ETHIC Act is the Wrong Way to Reform IP

Ross Marchand

September 18, 2025

Intellectual property (IP) rights help drive the American economic engine, generating billions of dollars in growth and supplying the cutting-edge innovations on which many households and businesses rely. However, these protections are only as robust as the legislation defining them. Under the 2011 America Invents Act, a new body called the Patent Trial and Appeal Board (PTAB) was created to hear and decide disputes related to patent validity. As a result of this board, patents have become too easy to invalidate. Now, proposed legislation such as the Eliminating Thickets to Increase Competition (ETHIC) Act would risk making it even more difficult for innovators to hold onto the exclusive right to profit from their creations.

Introduced by Rep. Jodey Arrington (R-Texas), the ETHIC Act targets “patent thickets,” or clusters of patents on products (such as pharmaceuticals) that are allegedly put into place to shut out competition. Rep. Arrington is concerned that “loopholes in our current patent system allow manufacturers to file for duplicative patents that delay competition.” He, and a bipartisan group of lawmakers, aims to fix this by limiting patent holders’ options in court. The ETHIC Act limits patent holders to defending one patent per “group” of similar patents against a generic or biosimilar competitor, supposedly making it difficult for companies to thwart competition with a wave of duplicative patent lawsuits.

In defining the relevant group of patents, the government would look to “terminal disclaimers,” which are filed by patent holders when they are first applying for their patents. These disclaimers come into play when the U.S. Patent and Trademark Office (PTO) is concerned that the prospective patent is not different enough from a patent already on the books. As legal scholar Kevin Hickey explains, “Applicants can overcome that rejection—and potentially receive a patent on the invention claimed in the application—if they are willing to surrender part of any resulting patent’s term through a terminal disclaimer.” Going by the logic of the ETHIC Act, patents referenced on terminal disclaimers are duplicative by definition—and patent holders’ own admission. Therefore, only one patent per patent-disclaimed group should be asserted in court.

However, as longtime patent lawyer and inventor Brad Pedersen notes, companies filing terminal disclaimers may say less about patents’ similarity to other patents and more about legal incentives. According to Pedersen, companies are often moved to “file a terminal disclaimer as the cost of opposing such a rejection in terms of increased prosecution costs or increased potential for prosecution estoppel is not worth the fight.” Patent holders would rather “admit” that patents are duplicative than brace for a prolonged fight with the government.
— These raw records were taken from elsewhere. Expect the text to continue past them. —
/-! ### freshFrame -/

@[simp] theorem freshFrame_agent (s : State) (n : Nat) : (freshFrame s n).agent = s.agent := rfl
@[simp] theorem freshFrame_groups (s : State) (n : Nat) : (freshFrame s n).groups = s.groups := rfl
@[simp] theorem freshFrame_teams (s : State) (n : Nat) : (freshFrame s n).teams = s.teams := rfl
@[simp] theorem freshFrame_cores (s : State) (n : Nat) : (freshFrame s n).cores = s.cores := rfl
@[simp] theorem freshFrame_dies (s : State) (n : Nat) : (freshFrame s n).dies = s.dies := rfl
@[simp] theorem freshFrame_hbm (s : State) (n : Nat) : (freshFrame s n).hbm = s.hbm := rfl
@[simp] theorem freshFrame_quartz (s : State) (n : Nat) : (freshFrame s n).quartz = s.quartz := rfl
@[simp] theorem freshFrame_fes (s : State) (n : Nat) : (freshFrame s n).fes = s.fes := rfl
@[simp] theorem freshFrame_launches (s : State) (n : Nat) : (freshFrame s n).launches = s.launches := rfl
@[simp] theorem freshFrame_saved (s : State) (n : Nat) : (freshFrame s n).saved = s.saved := rfl
@[simp] theorem freshFrame_tlb (s : State) (n : Nat) : (freshFrame s n).tlb = s.tlb := rfl
@[simp] theorem freshFrame_tlbGone (s : State) (n : Nat) : (freshFrame s n).tlbGone = s.tlbGone := rfl
@[simp] theorem freshFrame_walks (s : State) (n : Nat) : (freshFrame s n).walks = s.walks := rfl
@[simp] theorem freshFrame_prq (s : State) (n : Nat) : (freshFrame s n).prq = s.prq := rfl
@[simp] theorem freshFrame_basalt (s : State) (n : Nat) : (freshFrame s n).basalt = s.basalt := rfl
@[simp] theorem freshFrame_badLines (s : State) (n : Nat) : (freshFrame s n).badLines = s.badLines.filter (fun b => decide (b.1 / 1024 ≠ n)) := rfl
@[simp] theorem freshFrame_stale (s : State) (n : Nat) : (freshFrame s n).stale = mdel s.stale n := rfl
@[simp] theorem freshFrame_rom (s : State) (n : Nat) : (freshFrame s n).rom = s.rom := rfl
@[simp] theorem freshFrame_ways (s : State) (n : Nat) : (freshFrame s n).ways = s.ways := rfl
@[simp] theorem freshFrame_quanta (s : State) (n : Nat) : (freshFrame s n).quanta = s.quanta := rfl
@[simp] theorem freshFrame_work (s : State) (n : Nat) : (freshFrame s n).work = s.work := rfl
@[simp] theorem freshFrame_late (s : State) (n : Nat) : (freshFrame s n).late = s.late := rfl
@[simp] theorem freshFrame_fwd (s : State) (n : Nat) : (freshFrame s n).fwd = s.fwd := rfl
@[simp] theorem freshFrame_shale (s : State) (n : Nat) : (freshFrame s n).shale = s.shale := rfl
@[simp] theorem freshFrame_dbox (s : State) (n : Nat) : (freshFrame s n).dbox = s.dbox := rfl
@[simp] theorem freshFrame_spdm (s : State) (n : Nat) : (freshFrame s n).spdm = s.spdm := rfl
@[simp] theorem freshFrame_roots (s : State) (n : Nat) : (freshFrame s n).roots = s.roots := rfl
@[simp] theorem freshFrame_ue (s : State) (n : Nat) : (freshFrame s n).ue = s.ue := rfl
@[simp] theorem freshFrame_bells (s : State) (n : Nat) : (freshFrame s n).bells = s.bells := rfl
@[simp] theorem freshFrame_far (s : State) (n : Nat) : (freshFrame s n).far = s.far := rfl
@[simp] theorem freshFrame_unreachable (s : State) (n : Nat) : (freshFrame s n).unreachable = s.unreachable := rfl
@[simp] theorem freshFrame_remoteReply (s : State) (n : Nat) : (freshFrame s n).remoteReply = s.remoteReply := rfl
@[simp] theorem freshFrame_remoteWait (s : State) (n : Nat) : (freshFrame s n).remoteWait = s.remoteWait := rfl
@[simp] theorem freshFrame_thermal (s : State) (n : Nat) : (freshFrame s n).thermal = s.thermal := rfl
@[simp] theorem freshFrame_time (s : State) (n : Nat) : (freshFrame s n).time = s.time := rfl
@[simp] theorem freshFrame_fresh (s : State) (n : Nat) : (freshFrame s n).fresh = s.fresh := rfl
@[simp] theorem freshFrame_script (s : State) (n : Nat) : (freshFrame s n).script = s.script := rfl
@[simp] theorem freshFrame_mover (s : State) (n : Nat) : (freshFrame s n).mover = s.mover := rfl
@[simp] theorem freshFrame_last (s : State) (n : Nat) : (freshFrame s n).last = s.last := rfl

/-! ### updQueue -/

@[simp] theorem updQueue_agent (s : State) (fe q : Nat) (f : Queue → Queue) : (updQueue s fe q f).agent = s.agent := rfl
@[simp] theorem updQueue_groups (s : State) (fe q : Nat) (f : Queue → Queue) : (updQueue s fe q f).groups = s.groups := rfl
@[simp] theorem updQueue_teams (s : State) (fe q : Nat) (f : Queue → Queue) : (updQueue s fe q f).teams = s.teams := rfl
@[simp] theorem updQueue_cores (s : State) (fe q : Nat) (f : Queue → Queue) : (updQueue s fe q f).cores = s.cores := rfl
@[simp] theorem updQueue_dies (s : State) (fe q : Nat) (f : Queue → Queue) : (updQueue s fe q f).dies = s.dies := rfl
@[simp] theorem updQueue_hbm (s : State) (fe q : Nat) (f : Queue → Queue) : (updQueue s fe q f).hbm = s.hbm := rfl
@[simp] theorem updQueue_quartz (s : State) (fe q : Nat) (f : Queue → Queue) : (updQueue s fe q f).quartz = s.quartz := rfl
@[simp] theorem updQueue_fes (s : State) (fe q : Nat) (f : Queue → Queue) : (updQueue s fe q f).fes = mupd s.fes fe (fun e => { e with queues := mupd e.queues q f }) := rfl
@[simp] theorem updQueue_launches (s : State) (fe q : Nat) (f : Queue → Queue) : (updQueue s fe q f).launches = s.launches := rfl
@[simp] theorem updQueue_saved (s : State) (fe q : Nat) (f : Queue → Queue) : (updQueue s fe q f).saved = s.saved := rfl
@[simp] theorem updQueue_tlb (s : State) (fe q : Nat) (f : Queue → Queue) : (updQueue s fe q f).tlb = s.tlb := rfl
@[simp] theorem updQueue_tlbGone (s : State) (fe q : Nat) (f : Queue → Queue) : (updQueue s fe q f).tlbGone = s.tlbGone := rfl
@[simp] theorem updQueue_walks (s : State) (fe q : Nat) (f : Queue → Queue) : (updQueue s fe q f).walks = s.walks := rfl
@[simp] theorem updQueue_prq (s : State) (fe q : Nat) (f : Queue → Queue) : (updQueue s fe q f).prq = s.prq := rfl
@[simp] theorem updQueue_basalt (s : State) (fe q : Nat) (f : Queue → Queue) : (updQueue s fe q f).basalt = s.basalt := rfl
@[simp] theorem updQueue_badLines (s : State) (fe q : Nat) (f : Queue → Queue) : (updQueue s fe q f).badLines = s.badLines := rfl
@[simp] theorem updQueue_stale (s : State) (fe q : Nat) (f : Queue → Queue) : (updQueue s fe q f).stale = s.stale := rfl
@[simp] theorem updQueue_rom (s : State) (fe q : Nat) (f : Queue → Queue) : (updQueue s fe q f).rom = s.rom := rfl
@[simp] theorem updQueue_ways (s : State) (fe q : Nat) (f : Queue → Queue) : (updQueue s fe q f).ways = s.ways := rfl
@[simp] theorem updQueue_quanta (s : State) (fe q : Nat) (f : Queue → Queue) : (updQueue s fe q f).quanta = s.quanta := rfl
@[simp] theorem updQueue_work (s : State) (fe q : Nat) (f : Queue → Queue) : (updQueue s fe q f).work = s.work := rfl
@[simp] theorem updQueue_late (s : State) (fe q : Nat) (f : Queue → Queue) : (updQueue s fe q f).late = s.late := rfl
@[simp] theorem updQueue_fwd (s : State) (fe q : Nat) (f : Queue → Queue) : (updQueue s fe q f).fwd = s.fwd := rfl
@[simp] theorem updQueue_shale (s : State) (fe q : Nat) (f : Queue → Queue) : (updQueue s fe q f).shale = s.shale := rfl
@[simp] theorem updQueue_dbox (s : State) (fe q : Nat) (f : Queue → Queue) : (updQueue s fe q f).dbox = s.dbox := rfl
@[simp] theorem updQueue_spdm (s : State) (fe q : Nat) (f : Queue → Queue) : (updQueue s fe q f).spdm = s.spdm := rfl
@[simp] theorem updQueue_roots (s : State) (fe q : Nat) (f : Queue → Queue) : (updQueue s fe q f).roots = s.roots := rfl
@[simp] theorem updQueue_ue (s : State) (fe q : Nat) (f : Queue → Queue) : (updQueue s fe q f).ue = s.ue := rfl
@[simp] theorem updQueue_bells (s : State) (fe q : Nat) (f : Queue → Queue) : (updQueue s fe q f).bells = s.bells := rfl
@[simp] theorem updQueue_far (s : State) (fe q : Nat) (f : Queue → Queue) : (updQueue s fe q f).far = s.far := rfl
@[simp] theorem updQueue_unreachable (s : State) (fe q : Nat) (f : Queue → Queue) : (updQueue s fe q f).unreachable = s.unreachable := rfl
@[simp] theorem updQueue_remoteReply (s : State) (fe q : Nat) (f : Queue → Queue) : (updQueue s fe q f).remoteReply = s.remoteReply := rfl
@[simp] theorem updQueue_remoteWait (s : State) (fe q : Nat) (f : Queue → Queue) : (updQueue s fe q f).remoteWait = s.remoteWait := rfl
@[simp] theorem updQueue_thermal (s : State) (fe q : Nat) (f : Queue → Queue) : (updQueue s fe q f).thermal = s.thermal := rfl
@[simp] theorem updQueue_time (s : State) (fe q : Nat) (f : Queue → Queue) : (updQueue s fe q f).time = s.time := rfl
@[simp] theorem updQueue_fresh (s : State) (fe q : Nat) (f : Queue → Queue) : (updQueue s fe q f).fresh = s.fresh := rfl
@[simp] theorem updQueue_script (s : State) (fe q : Nat) (f : Queue → Queue) : (updQueue s fe q f).script = s.script := rfl
@[simp] theorem updQueue_mover (s : State) (fe q : Nat) (f : Queue → Queue) : (updQueue s fe q f).mover = s.mover := rfl
@[simp] theorem updQueue_last (s : State) (fe q : Nat) (f : Queue → Queue) : (updQueue s fe q f).last = s.last := rfl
Using those admissions to limit patent holders’ legal remedies, as proposed in the ETHIC Act, is an inefficient way to approach patent reform.

There are far better ways than the ETHIC Act to walk the line between protecting IP rights and ensuring low barriers to competition. The best starting place is the USPTO, which determines when proposed patents are too similar to other patents and therefore drives the filing of terminal disclaimers. Reforms can ensure greater technical training of examiners and provide examiners with the artificial intelligence tools needed to search for prior art. This way, time-crunched and undertrained examiners are under less pressure to deem patents that sound similar to other patents as unpatentable. The USPTO should also set up periodic audits to examine the work of “outlier” auditors who, for example, find proposed patents to be too similar or trivially different to other patents far more than the average examiner. Enhancing examiner monitoring will ensure more careful evaluation of proposed patents.

Examination reforms are a far better and fairer alternative to the ETHIC Act. Lawmakers must carefully parse IP bills to ensure continued prosperity and innovation.